|Juo ae Rajkumar William chhe!|
It was when the Buckingham Palace-is-the-world’s-most-expensive-old-age-home joke was cracked for 568544th time that Prince William could no longer hold his post Chicken Tikka Masala bile-and-spit in the jewel encrusted spittoon (a once-upon-a-time gift from the Maharajah of Golconda). Trust one of the minions to confuse the king-in-waiting’s aikthoo as the family’s jewels and rush it to Sotheby’s for a grand auction. Since Sotheby’s, the most expensive kabaadi house in the world, refuses to take anything by face value, they sent it to the labs for testing.
When the lab reports arrived, Chief Curator Archibald Hairsome collapsed on the carpet and almost sent the million pound vase from Ming Dynasty crashing. Thankfully it landed on his head. He is now recuperating in the same hospital where the Royal Baby is expected to make an appearance.
Since the matter was of utmost secrecy, a messenger boy was sent through one of secret tunnels to convey the shocking discovery – The Duke of Cambridge, William and scoundrel Harry have Indian ancestry.
Britain’s second longest reigning monarch, world’s most cruel Mom, Ekta Kapoor’s inspiration, will be giving up her dear throne to a half-blood prince!!! Great Britain will finally have a monarch with ancestral links to a country they colonized and exploited for over 300 years.
An irony so ironical that you could wipe the rust off it…
Her Majesty’s only consolation was from the fact that it came from William’s mother, Diana’s side. She had always liked her even less than the frumpy horse Camilla Parker BowledOut. And a very pregnant Kate breathed sigh of relief. She could now blame her hub’s early balding to his 0.3333% Indian genes.
Since the Brits don’t know when to stop, Prince Williams’s genes were further traced to the land of Om NaMo Shivaya, also known as Gujarat. A hunt has been launched to trace his satellite relatives in Surat.
Now we know where Big Ben derives its inspiration from!
Just as Pusspaben, Jigishaben, Kumodiniben and Kokilaben were having thepla and doing Garba in anticipation of an invite to the Grand Garba at Buckingham, came the awful news of the 3000 Pound bond for a UK Visa for high risk Indians.

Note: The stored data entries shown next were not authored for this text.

-- ==== Sys2Proof/Machine/BufferSystem.lean ====
section
/-! DEFINITION. The five buffer and system commands (spec/43_buffer_system.md R223 to R227). -/

namespace Sys2Proof.Machine

/-- `IB.CLR`: the bytes stay where they are, unreadable above `ILEN` (R223). -/
def execIbClr (s : State) : Result := respond 0 { s with ilen := 0 }

/-- `IB.PUT imm8`: the store at `ILEN`, then the new fill count as the response (R224, R75). An offset the buffer does
not have takes no store (R60; notes/assumptions/7.md). -/
def execIbPut (b : Byte) (s : State) : Result :=
  if s.ilen = s.bufferCapacity then faultOf (.ibPut b) .capacityExceeded s
  else if s.bufferCapacity < s.ilen then .fault .outsideCapacity
  else respond (zextNat (s.ilen + 1)) { s with ibuf := memWrite s.ibuf s.ilen 1 [b], ilen := s.ilen + 1 }

/-- `OB.RD`: the one read with a side effect (R225, R66). -/
def execObRd (s : State) : Result :=
  if s.orp ≥ s.olen then faultOf .obRd .readPastEnd s
  else respond (zext8 (s.obuf.read s.orp)) { s with orp := s.orp + 1 }

/-- `OB.REW` (R226). -/
def execObRew (s : State) : Result := respond (zextNat s.olen) { s with orp := 0 }

/-- `RD csr`: a success writes no state at all; an undefined number faults as every fault (R227). -/
def execRd (csr : Byte) (s : State) : Result :=
  match csrValue s csr with
  | some v => respondOnly v s
  | none => faultOf (.rd csr) .illegalCommand s

end Sys2Proof.Machine
end

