/-- R286, R24: a list of commands handed over by the host is executed in list order, and a failed command does not end
it. -/
def Obligations.CommandsRunInListOrder : Prop :=
  ∀ (is : List Instr) (s : State),
    Sys2Proof.core.run is.length (s.withProgram is) = execAll is { s with pending := [] }

/-! ### The CRC unit -/

/-- R136, `CRC.INIT`. -/
def Obligations.CrcInitStartsDigest : Prop :=
  encode .crcInit = 0x1000000000000000 ∧
  ∀ s : State, exec .crcInit s = .next (answered 0 { s with crcr := 0xFFFFFFFF })

/-- R137, `CRC.UPD`. -/
def Obligations.CrcUpdStepsOneByte : Prop :=
  (∀ b : Byte, (encode (.crcUpd b)).toNat = 0x1100000000000000 + b.toNat) ∧
  ∀ (b : Byte) (s : State), exec (.crcUpd b) s = .next (answered 0 { s with crcr := crcStep s.crcr b })

/-- R138, `CRC.UPDB`: the register after the valid bytes of `IBUF` in rising offset order; an empty buffer leaves it. -/
def Obligations.CrcUpdbStepsInputBuffer : Prop :=
  encode .crcUpdb = 0x1200000000000000 ∧
  (∀ s : State, exec .crcUpdb s
    = .next (answered 0 { s with crcr := (memRead s.ibuf 0 s.ilen).foldl crcStep s.crcr })) ∧
  ∀ s : State, s.ilen = 0 → exec .crcUpdb s = .next (answered 0 s)

/-- R139, `CRC.FIN`: the complement is answered and the digest kept; straight after `CRC.INIT` the answer is 0. -/
def Obligations.CrcFinAnswersDigest : Prop :=
  encode .crcFin = 0x1300000000000000 ∧
  (∀ s : State, exec .crcFin s = .next (answered (zext32 (s.crcr ^^^ 0xFFFFFFFF)) s)) ∧
  ∀ s : State, ∃ t, execAll [.crcInit, .crcFin] s = .next t ∧ t.responses.head? = some ⟨0, 0⟩

/-- R135, R138, R139, R110, what the spec infers of them: `CRC.UPDB` leaves the register as one `CRC.UPD` per byte does, and
`CRC.OF` answers `crc32` of its bytes. -/
def Obligations.DigestCommandsComputeCrc32 : Prop :=
  (∀ s : State, ∃ t u, exec .crcUpdb s = .next t ∧
    execAll ((memRead s.ibuf 0 s.ilen).map .crcUpd) s = .next u ∧ u.crcr = t.crcr) ∧
  ∀ (bytes : List Byte) (s : State), ∃ t, execAll (Pseudo.crcOf bytes).expand s = .next t ∧
    t.responses.head? = some ⟨0, zext32 (crc32 bytes)⟩

/-- R133: the table form of the byte step, with the 256 words the spec prints. -/
def Obligations.CrcTableForm : Prop :=
  ∀ (r : Word32) (b : Byte),
    crcStep r b = (Config.crcTable.getD ((r ^^^ b.setWidth 32).toNat % 256) 0) ^^^ (r >>> 8)

/-- R140: the bit-serial form, in which bit `i` of the byte enters the feedback at shift `i`. -/
def Obligations.CrcBitSerialForm : Prop :=
  ∀ (r : Word32) (b : Byte),
    crcStep r b = (List.range 8).foldl (fun (x : Word32) i =>
      if Bool.xor (x.getLsbD 0) (b.getLsbD i) then (x >>> 1) ^^^ 0xEDB88320 else x >>> 1) r

/-- R141: two sequences of one length that differ in exactly one byte have different checksums. -/
def Obligations.SingleByteChangeDetected : Prop :=
  ∀ (front back : List Byte) (b b' : Byte), b ≠ b' → crc32 (front ++ b :: back) ≠ crc32 (front ++ b' :: back)

/-- R142: streaming the type bytes and then the input buffer answers the checksum `CH.NEW` stores. -/
def Obligations.StreamedDigestIsChunkChecksum : Prop :=
  ∀ (cd ts : Index) (s : State), (s.readT ts).valid = true → s.ilen ≤ s.maxlen.toNat →
    ∃ t u, execAll ((.crcInit :: (s.readT ts).bytes.toList.map .crcUpd) ++ [.crcUpdb, .crcFin]) s = .next t ∧
      exec (.chNew cd ts) s = .next u ∧ t.responses.head? = some ⟨0, zext32 (u.readC cd).crc⟩

/-! ### The ChunkType unit -/

/-- R152, `CT.FROMBYTES`. -/
def Obligations.CtFrombytesConstructs : Prop :=
  (∀ (td : Index) (imm : Word32),
    (encode (.ctFrombytes td imm)).toNat = 0x2000000000000000 + td.val * 2 ^ 52 + imm.toNat) ∧
  ∀ (td : Index) (imm : Word32) (s : State) (b0 b1 b2 b3 : Byte),
    b0 = imm.extractLsb' 24 8 → b1 = imm.extractLsb' 16 8 → b2 = imm.extractLsb' 8 8 → b3 = imm.extractLsb' 0 8 →
    ((isLetter b0 ∧ isLetter b1 ∧ isLetter b2 ∧ isLetter b3) →
      exec (.ctFrombytes td imm) s = .next (answered 0 { s with t := s.t.set td ⟨true, ⟨b0, b1, b2, b3⟩⟩ })) ∧
    (¬ (isLetter b0 ∧ isLetter b1 ∧ isLetter b2 ∧ isLetter b3) →
      exec (.ctFrombytes td imm) s = .next (failedWith 0x01 0 (zext32 imm) s))
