-- ==== Sys2Proof/Laws/PerInstr.lean ====
section
/-! SUPPORT. A statement per constructor of Instr about the command as syntax: its word matches the row of the opcode table
that carries its mnemonic (spec/30_encoding.md R105), whatever its operands are. -/

namespace Sys2Proof.Laws.EncodingMatchesRow

/-- The word of the command matches the opcode-table row of its mnemonic, `w AND mask = match` (R105). -/
def Statement (i : Instr) : Prop := ∃ row ∈ opcodeTable, row.mnemonic = i.mnemonic ∧ encode i &&& row.mask = row.pattern

theorem matches_row {i : Instr} (row : OpcodeRow) (hr : row ∈ opcodeTable) (hm : row.mnemonic = i.mnemonic)
    (h : encode i &&& row.mask = row.pattern) : Statement i := ⟨row, hr, hm, h⟩

/-- A command word with no operand. -/
theorem wordN {op : Nat} (ho : op < 256) : commandWord op 0 0 0 &&& maskN = patternOf op :=
  (and_maskN ho).2 (by simp [fieldsOf_commandWord ho])

/-- A command word with a byte operand. -/
theorem wordByte {op : Nat} (ho : op < 256) (b : Byte) : commandWord op 0 0 b.toNat &&& maskByte = patternOf op := by
  have hb := b.isLt
  refine (and_maskByte ho).2 ?_
  rw [fieldsOf_commandWord ho (by omega) (by omega) (by omega)]
  exact ⟨rfl, rfl, rfl, rfl, hb⟩

/-- A command word with one register operand. -/
theorem wordA {op : Nat} (ho : op < 256) (a : Index) : commandWord op a.val 0 0 &&& maskA = patternOf op := by
  refine (and_maskA ho).2 ?_
  rw [fieldsOf_commandWord ho (by omega) (by omega) (by omega)]
  exact ⟨rfl, a.isLt, rfl, rfl, rfl⟩

/-- A command word with a register operand and a byte index. -/
theorem wordAI2 {op : Nat} (ho : op < 256) (a k : Index) :
    commandWord op a.val 0 k.val &&& maskAI2 = patternOf op := by
  refine (and_maskAI2 ho).2 ?_
  rw [fieldsOf_commandWord ho (by omega) (by omega) (by omega)]
  exact ⟨rfl, a.isLt, rfl, rfl, k.isLt⟩

/-- A command word with a register operand and four bytes. -/
theorem wordAI32 {op : Nat} (ho : op < 256) (a : Index) (v : Word32) :
    commandWord op a.val 0 v.toNat &&& maskAI32 = patternOf op := by
  refine (and_maskAI32 ho).2 ?_
  rw [fieldsOf_commandWord ho (by omega) (by omega) v.isLt]
  exact ⟨rfl, a.isLt, rfl, rfl⟩

/-- A command word with two register operands. -/
theorem wordAB {op : Nat} (ho : op < 256) (a b : Index) :
    commandWord op a.val b.val 0 &&& maskAB = patternOf op := by
  refine (and_maskAB ho).2 ?_
  rw [fieldsOf_commandWord ho (by omega) (by omega) (by omega)]
  exact ⟨rfl, a.isLt, b.isLt, rfl, rfl⟩

theorem crcInit : Statement .crcInit :=
  matches_row ⟨"CRC.INIT", maskN, 0x1000000000000000⟩ (by simp [opcodeTable]) rfl
    (wordN (op := 0x10) (by decide))

theorem crcUpd (b : Byte) : Statement (.crcUpd b) :=
  matches_row ⟨"CRC.UPD", maskByte, 0x1100000000000000⟩ (by simp [opcodeTable]) rfl
    (wordByte (op := 0x11) (by decide) b)

theorem crcUpdb : Statement .crcUpdb :=
  matches_row ⟨"CRC.UPDB", maskN, 0x1200000000000000⟩ (by simp [opcodeTable]) rfl
    (wordN (op := 0x12) (by decide))

theorem crcFin : Statement .crcFin :=
  matches_row ⟨"CRC.FIN", maskN, 0x1300000000000000⟩ (by simp [opcodeTable]) rfl
    (wordN (op := 0x13) (by decide))

theorem ctFrombytes (td : Index) (imm : Word32) : Statement (.ctFrombytes td imm) :=
  matches_row ⟨"CT.FROMBYTES", maskAI32, 0x2000000000000000⟩ (by simp [opcodeTable]) rfl
    (wordAI32 (op := 0x20) (by decide) td imm)

theorem ctFromtext (td : Index) : Statement (.ctFromtext td) :=
  matches_row ⟨"CT.FROMTEXT", maskA, 0x2100000000000000⟩ (by simp [opcodeTable]) rfl
    (wordA (op := 0x21) (by decide) td)

theorem ctBytes (ts : Index) : Statement (.ctBytes ts) :=
  matches_row ⟨"CT.BYTES", maskA, 0x2200000000000000⟩ (by simp [opcodeTable]) rfl
    (wordA (op := 0x22) (by decide) ts)

theorem ctByte (ts : Index) (k : Index) : Statement (.ctByte ts k) :=
  matches_row ⟨"CT.BYTE", maskAI2, 0x2300000000000000⟩ (by simp [opcodeTable]) rfl
    (wordAI2 (op := 0x23) (by decide) ts k)

theorem ctText (ts : Index) : Statement (.ctText ts) :=
  matches_row ⟨"CT.TEXT", maskA, 0x2400000000000000⟩ (by simp [opcodeTable]) rfl
    (wordA (op := 0x24) (by decide) ts)

theorem ctIsvalid (ts : Index) : Statement (.ctIsvalid ts) :=
  matches_row ⟨"CT.ISVALID", maskA, 0x2500000000000000⟩ (by simp [opcodeTable]) rfl
    (wordA (op := 0x25) (by decide) ts)

theorem ctIscrit (ts : Index) : Statement (.ctIscrit ts) :=
  matches_row ⟨"CT.ISCRIT", maskA, 0x2600000000000000⟩ (by simp [opcodeTable]) rfl
    (wordA (op := 0x26) (by decide) ts)

theorem ctIspub (ts : Index) : Statement (.ctIspub ts) :=
  matches_row ⟨"CT.ISPUB", maskA, 0x2700000000000000⟩ (by simp [opcodeTable]) rfl
    (wordA (op := 0x27) (by decide) ts)

theorem ctIsrsv (ts : Index) : Statement (.ctIsrsv ts) :=
  matches_row ⟨"CT.ISRSV", maskA, 0x2800000000000000⟩ (by simp [opcodeTable]) rfl
    (wordA (op := 0x28) (by decide) ts)

theorem ctIssafe (ts : Index) : Statement (.ctIssafe ts) :=
  matches_row ⟨"CT.ISSAFE", maskA, 0x2900000000000000⟩ (by simp [opcodeTable]) rfl
    (wordA (op := 0x29) (by decide) ts)

theorem ctEq (ta : Index) (tb : Index) : Statement (.ctEq ta tb) :=
  matches_row ⟨"CT.EQ", maskAB, 0x2A00000000000000⟩ (by simp [opcodeTable]) rfl
    (wordAB (op := 0x2A) (by decide) ta tb)

theorem chNew (cd : Index) (ts : Index) : Statement (.chNew cd ts) :=
  matches_row ⟨"CH.NEW", maskAB, 0x3000000000000000⟩ (by simp [opcodeTable]) rfl
    (wordAB (op := 0x30) (by decide) cd ts)

theorem chParse (cd : Index) : Statement (.chParse cd) :=
  matches_row ⟨"CH.PARSE", maskA, 0x3100000000000000⟩ (by simp [opcodeTable]) rfl
    (wordA (op := 0x31) (by decide) cd)

theorem chSer (cs : Index) : Statement (.chSer cs) :=
  matches_row ⟨"CH.SER", maskA, 0x3200000000000000⟩ (by simp [opcodeTable]) rfl
    (wordA (op := 0x32) (by decide) cs)

theorem chLen (cs : Index) : Statement (.chLen cs) :=
  matches_row ⟨"CH.LEN", maskA, 0x3300000000000000⟩ (by simp [opcodeTable]) rfl
    (wordA (op := 0x33) (by decide) cs)

theorem chOlen (cs : Index) : Statement (.chOlen cs) :=
  matches_row ⟨"CH.OLEN", maskA, 0x3400000000000000⟩ (by simp [opcodeTable]) rfl
    (wordA (op := 0x34) (by decide) cs)

theorem chType (td : Index) (cs : Index) : Statement (.chType td cs) :=
  matches_row ⟨"CH.TYPE", maskAB, 0x3500000000000000⟩ (by simp [opcodeTable]) rfl
    (wordAB (op := 0x35) (by decide) td cs)

theorem chData (cs : Index) : Statement (.chData cs) :=
  matches_row ⟨"CH.DATA", maskA, 0x3600000000000000⟩ (by simp [opcodeTable]) rfl
    (wordA (op := 0x36) (by decide) cs)

theorem chDatastr (cs : Index) : Statement (.chDatastr cs) :=
  matches_row ⟨"CH.DATASTR", maskA, 0x3700000000000000⟩ (by simp [opcodeTable]) rfl
    (wordA (op := 0x37) (by decide) cs)

theorem chCrc (cs : Index) : Statement (.chCrc cs) :=
  matches_row ⟨"CH.CRC", maskA, 0x3800000000000000⟩ (by simp [opcodeTable]) rfl
    (wordA (op := 0x38) (by decide) cs)

theorem chEq (ca : Index) (cb : Index) : Statement (.chEq ca cb) :=
  matches_row ⟨"CH.EQ", maskAB, 0x3900000000000000⟩ (by simp [opcodeTable]) rfl
    (wordAB (op := 0x39) (by decide) ca cb)

theorem ibClr : Statement .ibClr :=
  matches_row ⟨"IB.CLR", maskN, 0x4000000000000000⟩ (by simp [opcodeTable]) rfl
    (wordN (op := 0x40) (by decide))

theorem ibPut (b : Byte) : Statement (.ibPut b) :=
  matches_row ⟨"IB.PUT", maskByte, 0x4100000000000000⟩ (by simp [opcodeTable]) rfl
    (wordByte (op := 0x41) (by decide) b)

theorem obRd : Statement .obRd :=
  matches_row ⟨"OB.RD", maskN, 0x4200000000000000⟩ (by simp [opcodeTable]) rfl
    (wordN (op := 0x42) (by decide))

theorem obRew : Statement .obRew :=
  matches_row ⟨"OB.REW", maskN, 0x4300000000000000⟩ (by simp [opcodeTable]) rfl
    (wordN (op := 0x43) (by decide))

theorem rd (csr : Byte) : Statement (.rd csr) :=
  matches_row ⟨"RD", maskByte, 0x4800000000000000⟩ (by simp [opcodeTable]) rfl
    (wordByte (op := 0x48) (by decide) csr)

end Sys2Proof.Laws.EncodingMatchesRow
end

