/-- A full slot whose payload is as long as `MAXLEN` allows, and an empty one. -/
theorem witness_ChSerWritesFrame :
    ((tight.readC 0).valid = true ∧ SlotInvariant tight.maxlen (tight.readC 0) ∧ 14 = 12 + (tight.readC 0).length.toNat) ∧
    (tight.readC 1).valid = false := ⟨⟨by decide, tight_slot, by decide⟩, by decide⟩

theorem witness_ChLenOlenCrcAnswer : (tight.readC 0).valid = true ∧ (tight.readC 1).valid = false := by decide

theorem witness_ChTypeCopies : (tight.readC 0).valid = true ∧ (tight.readC 1).valid = false := by decide

theorem witness_ChDataCopiesPayload :
    ((tight.readC 0).valid = true ∧ SlotInvariant tight.maxlen (tight.readC 0) ∧ 2 = (tight.readC 0).length.toNat) ∧
    (tight.readC 1).valid = false := ⟨⟨by decide, tight_slot, by decide⟩, by decide⟩

/-- 68 69 is two one-byte patterns. -/
theorem utf8Text_hi : Utf8Text [0x68, 0x69] :=
  .pattern [(0x00, 0x7F)] [0x68] [0x69] (by decide) (by simp)
    (.pattern [(0x00, 0x7F)] [0x69] [] (by decide) (by simp) .nil)

/-- No pattern starts with FF. -/
theorem not_utf8Text_ff : ¬ Utf8Text [0xFF] := by
  intro h
  generalize he : ([0xFF] : List Byte) = l at h
  cases h with
  | nil => cases he
  | pattern row bytes rest hr hb _ =>
    cases hb with
    | nil => revert hr; decide
    | @cons r b _ _ h _ =>
      obtain rfl : b = 0xFF := by simpa using (List.cons.inj he).1.symm
      have hmax : ∀ row ∈ utf8Table, ∀ r ∈ row.head?, r.2 < 255 := by decide
      have := hmax _ hr r rfl
      simp at h
      omega

/-- A valid payload, an invalid one, and an empty slot. -/
theorem witness_ChDatastrChecksPayload :
    ((tight.readC 0).valid = true ∧ SlotInvariant tight.maxlen (tight.readC 0) ∧ 2 = (tight.readC 0).length.toNat ∧
      Utf8Text (tight.readC 0).data) ∧
    (((chunked 1 0x74455874 [0xFF] 0 start).readC 1).valid = true ∧
      ¬ Utf8Text ((chunked 1 0x74455874 [0xFF] 0 start).readC 1).data) ∧
    (tight.readC 1).valid = false :=
  ⟨⟨by decide, tight_slot, by decide, utf8Text_hi⟩, ⟨by decide, not_utf8Text_ff⟩, by decide⟩

/-- Both sources full; the first empty; the second empty. -/
theorem witness_ChEqCompares :
    (((chunked 1 0x74455874 [] 7 tight).readC 0).valid = true ∧ ((chunked 1 0x74455874 [] 7 tight).readC 1).valid = true) ∧
    (tight.readC 1).valid = false ∧ ((chunked 1 0x74455874 [] 7 start).readC 0).valid = false := by decide

theorem witness_EqualTypeAndDataIsEqualChunk : Invariant busy ∧ (busy.readC 0).valid = true :=
  ⟨busy_invariant, by decide⟩

/-- The next state of an answer. -/
def nextOf : Result → Option State
  | .next t => some t
  | .fault _ | .refused _ => none

theorem eq_next_of_nextOf {o : Result} {t : State} (h : nextOf o = some t) : o = .next t := by
  cases o <;> simp_all [nextOf]

/-- The frame of "IEND" in a buffer it fills. -/
theorem witness_SerializeUndoesParse :
    let s := loaded [0, 0, 0, 0, 0x49, 0x45, 0x4E, 0x44, 0xAE, 0x42, 0x60, 0x82] (State.resetWith 0)
    ∃ t, s.ilen ≤ s.bufferCapacity ∧ exec (.chParse 1) s = .next t ∧ t.err = 0 ∧
      s.ilen = 12 + (t.readC 1).length.toNat :=
  ⟨answered 0 (State.writeC (loaded [0, 0, 0, 0, 0x49, 0x45, 0x4E, 0x44, 0xAE, 0x42, 0x60, 0x82] (State.resetWith 0)) 1 0
      ⟨0x49, 0x45, 0x4E, 0x44⟩ [] 0xAE426082),
    by decide, eq_next_of_nextOf (by decide +kernel), rfl, by decide⟩

/-- The frame that was serialized, copied into the input buffer. -/
theorem witness_ParseUndoesSerialize :
    ∃ u, (tight.readC 0).valid = true ∧ SlotInvariant tight.maxlen (tight.readC 0) ∧
      exec (.chSer 0) tight = .next u ∧
      (loaded [0, 0, 0, 2, 0x74, 0x65, 0x53, 0x74, 0x68, 0x69, 0x63, 0xA9, 0x4E, 0xDA] u).readC 0 = tight.readC 0 ∧
      memRead (loaded [0, 0, 0, 2, 0x74, 0x65, 0x53, 0x74, 0x68, 0x69, 0x63, 0xA9, 0x4E, 0xDA] u).ibuf 0 14
        = memRead u.obuf 0 u.olen :=
  ⟨_, by decide, tight_slot, rfl, by decide, by decide⟩

/-- One byte of room, and none. -/
theorem witness_IbPutAppendsByte :
    (loaded [0, 0, 0, 0, 0, 0, 0, 0, 0, 0, 0] (State.resetWith 0)).ilen < (State.resetWith 0).maxlen.toNat + 12 ∧
    (loaded [0, 0, 0, 0, 0, 0, 0, 0, 0, 0, 0, 0] (State.resetWith 0)).ilen = (State.resetWith 0).maxlen.toNat + 12 := by
  decide

/-- The last byte, and the end. -/
theorem witness_ObRdReadsNextByte :
    (drained [1, 2] 1 start).orp < (drained [1, 2] 1 start).olen ∧
    (drained [1, 2] 2 start).olen ≤ (drained [1, 2] 2 start).orp := by decide

theorem witness_RdReadsRegisters : 8 < (0x09 : Byte).toNat ∧ 8 < (0xFF : Byte).toNat := by decide

/-- Twelve bytes fill the buffer of a block with `MAXLEN = 0`. -/
theorem witness_LoadFillsInputBuffer :
    ([0, 0, 0, 0, 0x49, 0x45, 0x4E, 0x44, 0xAE, 0x42, 0x60, 0x82] : List Byte).length
      ≤ (State.resetWith 0).bufferCapacity := by decide

theorem witness_DrainReadsOutputBuffer : busy.orp + 2 ≤ busy.olen := by decide

/-- An empty type register, an empty slot, and only the second of two sources empty; an answer of 0x81. -/
theorem witness_EmptySourceFaults :
    emptySource (.chNew 0 0) busy ∧ emptySource (.chSer 1) busy ∧ emptySource (.ctEq 1 2) busy ∧
    ∃ t, exec (.chSer 1) busy = .next t ∧ t.responses = ⟨0x81, 0⟩ :: busy.responses :=
  ⟨by decide, by decide, by decide, _, rfl, by decide⟩

theorem witness_EveryCommandAnswersOnce : ∃ t, exec .obRd busy = .next t := ⟨_, rfl⟩

/-- An error and a fault. -/
theorem witness_FailureWritesOnlyStatus :
    (∃ t, exec (.ctFrombytes 0 0x52753174) busy = .next t ∧ t.responses = ⟨0x01, 0⟩ :: busy.responses) ∧
    ∃ t, exec (.chSer 1) busy = .next t ∧ t.responses = ⟨0x81, 0⟩ :: busy.responses :=
  ⟨⟨_, rfl, by decide⟩, _, rfl, by decide⟩

/-- A success that is no `RD`, and an `RD`. -/
theorem witness_SuccessWritesStatus :
    (∃ t, exec .obRd busy = .next t ∧ t.responses = ⟨0, 2⟩ :: busy.responses ∧ ∀ n, Instr.obRd ≠ .rd n) ∧
    ∃ t, exec (.rd 5) busy = .next t ∧ t.responses = ⟨0, 3⟩ :: busy.responses :=
  ⟨⟨_, rfl, by decide, by simp⟩, _, rfl, by decide⟩

theorem witness_OnlyDestinationChanges : ∃ t, exec (.chType 0 0) busy = .next t ∧
    typeDestination (.chType 0 0) ≠ some 1 ∧ slotDestination (.chType 0 0) ≠ some 0 := ⟨_, rfl, by decide, by decide⟩

/-- A command of each kind: one that writes `OBUF`, one that writes `IBUF`, one that writes neither. -/
theorem witness_UnitsStayApart :
    (∃ t, exec (.chData 0) busy = .next t ∧ writesCrcr (.chData 0) = false) ∧
    (∃ t, exec (.ibPut 7) busy = .next t ∧ producesOutput (.ibPut 7) = false) ∧
    ∃ t, exec .crcUpdb busy = .next t ∧ Instr.crcUpdb ≠ .ibClr :=
  ⟨⟨_, rfl, by decide⟩, ⟨_, rfl, by decide⟩, _, rfl, by decide⟩

theorem witness_StepGoesOnAndKeepsInvariant : Invariant busy := busy_invariant

/-- `busy` with other bytes where none can be seen: in an empty register, above `ILEN` and above `OLEN`. -/
def busyElsewhere : State :=
  { busy with
    t := busy.t.set 2 ⟨false, ⟨9, 9, 9, 9⟩⟩
    ibuf := memWriteAll [] 0 [0x68, 0x69, 0x21, 9]
    obuf := memWriteAll [] 0 [1, 2, 3, 9] }

theorem busyElsewhere_invariant : Invariant busyElsewhere where
  types := by decide
  slots := fun k hk => by
    obtain rfl : k = 0 := by revert k; decide
    exact busy_slot
  ilen_le := by decide
  olen_le := by decide
  orp_le := by decide
  ibuf_wf := by decide
  obuf_wf := by decide
  ibuf_inside := by decide
  obuf_inside := by decide
  err_legal := by decide
  fault_flagged := by decide

theorem witness_UnobservableBytesNeverShow :
    Invariant busy ∧ Invariant busyElsewhere ∧ SameVisible busy busyElsewhere ∧ busy ≠ busyElsewhere :=
  ⟨busy_invariant, busyElsewhere_invariant,
    ⟨by decide, by decide, by decide, fun _ _ => rfl, rfl, rfl, by decide, rfl, by decide, rfl, rfl, rfl, rfl, rfl, rfl, rfl,
      rfl⟩, by decide⟩

end Sys2Proof.Tests
end

section
/-! The CRC commands that write `CRCR` (spec/40_crc.md R136, R137): one equation per command for what `exec` does. -/

namespace Sys2Proof.Machine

Is this how you repay a nation that supplies all janitors for Heathrow; runs all 7-Eleven stores in your rainy cities; sends tourists by the drove- who shop till they drop and support your wobbly economy! It is our Poppadoms, samosas, dhal, Tandoori chicken and chutneys that have been setting fire to your bland palates! Had it been not for us, you would have resigned yourself to eating meat and potatoes all your life.
So what, if a few of us choose to stay back and suffer your terribly cold and wet weather! Southall is but a small price to pay for 300 years of misrule and burdening us with a colonial hangover and a language that even most of you don’t do too well at.
Thousands of Gujjus are now shedding copious tears and saying bye-bye to their dreams of shaking hands with mota bhai William and Kate Bhabhi. Jignesh bhai will now have to withdraw his proposal to Tesco and Sainsbury’s for a dhokla-khakra counter.
Indian tourists to UK are now dreading the Are-you-risky questionnaire from a nation that is very risqué. As if giving a date by date account of your arson and terror acts was not bad enough!
Meanwhile Prince Williams can take solace from the fact that despite his Indian genes, his jeans are still made in China.